- TASK ITEM
Count the lines below that contain the word "bbbbbbbb", and reply with only that number.

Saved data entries
-- ==== Sys2Proof/Tests/Slice0.lean ====
section
/-!
SUPPORT. Tests of the model against the spec's own vectors (95_test_vectors.md; the row is named in each docstring), and
for every statement with hypotheses a witness: a concrete state and operands that meet them.
-/

namespace Sys2Proof.Tests

open Sys2Proof Sys2Proof.Machine

/-! Helpers -/

/-- The outcome is a next state of which `p` holds. -/
def nextIs (r : Result) (p : State → Bool) : Bool :=
  match r with
  | .next t => p t
  | .fault _ => false
  | .refused _ => false

theorem exists_of_nextIs {r : Result} {p : State → Bool} (h : nextIs r p = true) : ∃ t, r = .next t ∧ p t = true := by
  cases r with
  | next t => exact ⟨t, rfl, h⟩
  | fault e => cases h
  | refused e => cases h

/-- The error kind a step reports, none where it does anything else. -/
def errOf (r : Result) : ErrKind :=
  match r with
  | .next t => t.err
  | .fault _ => .none
  | .refused _ => .none

/-- A decode run about to fetch the op at the front of `body`, with `PX = q`: two four-byte slots to fill, one already
filled when `pos = 4`. -/
def atOp (q : Pixel) (body : List Byte) (pos : Word := 0) : State :=
  { State.reset with
    phase := .busyDec, px := q, p := 14, streamSize := BitVec.ofNat 32 (22 + body.length),
    stream := Memory.writeBytes [] 14 body, pxpos := pos, pxlen := 8, outCh := .four }

/-- An encode run of a 2 by 1 image with four channels, with `PX = q` and the pixel `c` to come next. -/
def atPixel (q c : Pixel) : State :=
  { State.reset with
    phase := .busyEnc, px := q, desc := ⟨2, 1, 4, 0⟩, p := 14, pxlen := 8,
    pixels := Memory.writeBytes [] 0 [c.r, c.g, c.b, c.a] }

/-- The header of a 1 by 1 image with three channels, `HDR(1,1,3,0)`. -/
def smallHeader : List Byte :=
  [0x71#8, 0x6F#8, 0x69#8, 0x66#8, 0#8, 0#8, 0#8, 1#8, 0#8, 0#8, 0#8, 1#8, 3#8, 0#8]

/-- A launch of START_DECODE on the stream `bs`. -/
def launchDecode (bs : List Byte) (req : Byte := 0) (cap : Word := 100) : State :=
  { State.reset with
    stream := Memory.writeBytes [] 0 bs, streamSize := BitVec.ofNat 32 bs.length, reqChannels := req, outCap := cap,
    cmd := 2 }

/-- A launch of START_ENCODE on three black bytes. -/
def launchEncode (d : Desc) (cap : Word := 100) : State :=
  { State.reset with desc := d, pixels := Memory.writeBytes [] 0 [0#8, 0#8, 0#8], outCap := cap, cmd := 1 }

/-- The smallest image: 1 by 1, three channels, sRGB (H2). -/
def smallDesc : Desc := ⟨1, 1, 3, 0⟩

/-- The decode run of `HDR(1,1,3,0)`, `C0`, padding, at its first slot. -/
def smallDecode : State := beginDecode smallDesc (launchDecode (smallHeader ++ 0xC0#8 :: padBytes))

/-- The encode run of S1 at its first pixel. -/
def smallEncode : State := beginEncode (launchEncode smallDesc)

/-! The well-formedness check refuses -/

/-- A RUN field of 62 is the RGB tag (R67, R74). -/
theorem test_run_field_62_refused : (Instr.run 62).wellFormed = false := by decide

/-- A RUN field of 63 is the RGBA tag (R67, R74). -/
theorem test_run_field_63_refused : (Instr.run 63).wellFormed = false := by decide

/-! Decoding: words written out bit by bit from the layouts of 30_encoding.md -/

/-- R62: `11111110 rrrrrrrr gggggggg bbbbbbbb`. -/
theorem test_decode_rgb :
    decode [0b11111110#8, 0b01100100#8, 0b00000001#8, 0b10000000#8] = .ok (.rgb 100 1 128, []) := by decide

/-- R63: `11111111 rrrrrrrr gggggggg bbbbbbbb aaaaaaaa`. -/
theorem test_decode_rgba :
    decode [0b11111111#8, 0b00000001#8, 0b00000010#8, 0b00000011#8, 0b00000100#8] = .ok (.rgba 1 2 3 4, []) := by decide

/-- R64: `00xxxxxx`. -/
theorem test_decode_index : decode [0b00010001#8] = .ok (.index 17, []) := by decide

/-- R65: `01rrggbb`. -/
theorem test_decode_diff : decode [0b01110010#8] = .ok (.diff 0b11 0b00 0b10, []) := by decide

/-- R66: `10gggggg rrrrbbbb`. -/
theorem test_decode_luma : decode [0b10110100#8, 0b00001111#8] = .ok (.luma 0b110100 0b0000 0b1111, []) := by decide

/-- R67: `11xxxxxx`. -/
theorem test_decode_run : decode [0b11000010#8] = .ok (.run 2, []) := by decide

/-- R73: a missing payload or a missing first byte is the only refusal of the decoder. -/
theorem test_decode_short :
    decode [] = .error .noFirstByte ∧ decode [0xFE#8, 1#8, 2#8] = .error .rgbPayloadMissing ∧
    decode [0xFF#8, 1#8, 2#8, 3#8] = .error .rgbaPayloadMissing ∧ decode [0xBF#8] = .error .lumaByteMissing := by decide

/-! The ops as the decoder executes them (95, part 2.5) -/

/-- DV1 and DV2. -/
theorem test_step_rgb :
    nextIs (step (atOp ⟨0, 0, 0, 255⟩ [0xFE#8, 0x64#8, 0x64#8, 0x64#8]))
      (fun t => decide (t.px = ⟨100, 100, 100, 255⟩ ∧ t.p = 18 ∧ slotGet t.idx 17 = ⟨100, 100, 100, 255⟩)) = true ∧
    nextIs (step (atOp ⟨9, 9, 9, 7⟩ [0xFE#8, 0#8, 0#8, 0#8]))
      (fun t => decide (t.px = ⟨0, 0, 0, 7⟩ ∧ slotGet t.idx 13 = ⟨0, 0, 0, 7⟩)) = true := by decide

/-- DV3 and DV4. -/
theorem test_step_rgba :
    nextIs (step (atOp ⟨0, 0, 0, 255⟩ [0xFF#8, 0#8, 0#8, 0#8, 0x80#8]))
      (fun t => decide (t.px = ⟨0, 0, 0, 128⟩ ∧ t.p = 19 ∧ slotGet t.idx 0 = ⟨0, 0, 0, 128⟩)) = true ∧
    nextIs (step (atOp ⟨100, 100, 100, 255⟩ [0xFF#8, 1#8, 2#8, 3#8, 4#8]))
      (fun t => decide (t.px = ⟨1, 2, 3, 4⟩ ∧ slotGet t.idx 14 = ⟨1, 2, 3, 4⟩)) = true := by decide

/-- DV6, and slot 5 of P3: the pixel read is stored again in the slot it hashes to. -/
theorem test_step_index :
    nextIs (step (atOp ⟨1, 2, 3, 4⟩ [0x05#8])) (fun t => decide (t.px = ⟨0, 0, 0, 0⟩ ∧ t.p = 15)) = true ∧
    nextIs (step { atOp ⟨0, 0, 0, 128⟩ [0x05#8] with idx := slotSet clearTable 0 ⟨0, 0, 0, 128⟩ })
      (fun t => decide (slotGet t.idx 0 = ⟨0, 0, 0, 0⟩)) = true := by decide

/-- DV8, DV9 and DV12. -/
theorem test_step_diff :
    nextIs (step (atOp ⟨0, 0, 0, 255⟩ [0x40#8])) (fun t => decide (t.px = ⟨254, 254, 254, 255⟩ ∧ t.p = 15)) = true ∧
    nextIs (step (atOp ⟨255, 255, 255, 255⟩ [0x7F#8])) (fun t => decide (t.px = ⟨0, 0, 0, 255⟩)) = true ∧
    nextIs (step (atOp ⟨100, 100, 100, 255⟩ [0x72#8])) (fun t => decide (t.px = ⟨101, 98, 100, 255⟩)) = true := by decide

/-- DV14, DV17 and DV20. -/
theorem test_step_luma :
    nextIs (step (atOp ⟨101, 98, 100, 255⟩ [0xB4#8, 0x0F#8]))
      (fun t => decide (t.px = ⟨113, 118, 127, 255⟩ ∧ t.p = 16)) = true ∧
    nextIs (step (atOp ⟨250, 250, 250, 255⟩ [0xBF#8, 0xFF#8])) (fun t => decide (t.px = ⟨32, 25, 32, 255⟩)) = true ∧
    nextIs (step (atOp ⟨5, 5, 5, 255⟩ [0xA0#8, 0xFE#8])) (fun t => decide (t.px = ⟨12, 5, 11, 255⟩)) = true := by decide

/-- DV22 and DV23: the counter, the one output, and the index store after a RUN op (90 C1). -/
theorem test_step_run :
    nextIs (step (atOp ⟨3, 3, 3, 255⟩ [0xFD#8])) (fun t => decide (t.run = 61 ∧ t.pxpos = 4 ∧ t.p = 15)) = true ∧
    nextIs (step (atOp ⟨0, 0, 0, 255⟩ [0xC1#8]))
      (fun t => decide (t.run = 1 ∧ slotGet t.idx 53 = ⟨0, 0, 0, 255⟩)) = true := by decide

/-- P4: the payload of the last op is read from the padding region. -/
theorem test_payload_from_padding :
    nextIs (step { atOp ⟨0, 0, 0, 255⟩ [0xFF#8, 9#8, 8#8, 7#8, 6#8, 5#8, 4#8, 3#8, 2#8] with streamSize := 23 })
      (fun t => decide (t.px = ⟨9, 8, 7, 6⟩ ∧ t.p = 19)) = true := by decide

/-- P3, slot 1 and slot 7: a run-repeat slot and an exhausted-stream slot. -/
theorem test_slots_without_op :
    nextIs (step { atOp ⟨0, 0, 0, 255⟩ [0x35#8] with run := 1 })
      (fun t => decide (t.run = 0 ∧ t.p = 14 ∧ t.pxpos = 4 ∧ t.pixels.readBytes 0 4 = some [0, 0, 0, 255])) = true ∧
    nextIs (step (atOp ⟨0, 0, 0, 0⟩ []  4))
      (fun t => decide (t.p = 14 ∧ t.phase = .done ∧ t.outLen = 8)) = true := by decide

- SOLUTION TO THE PROBLEM
2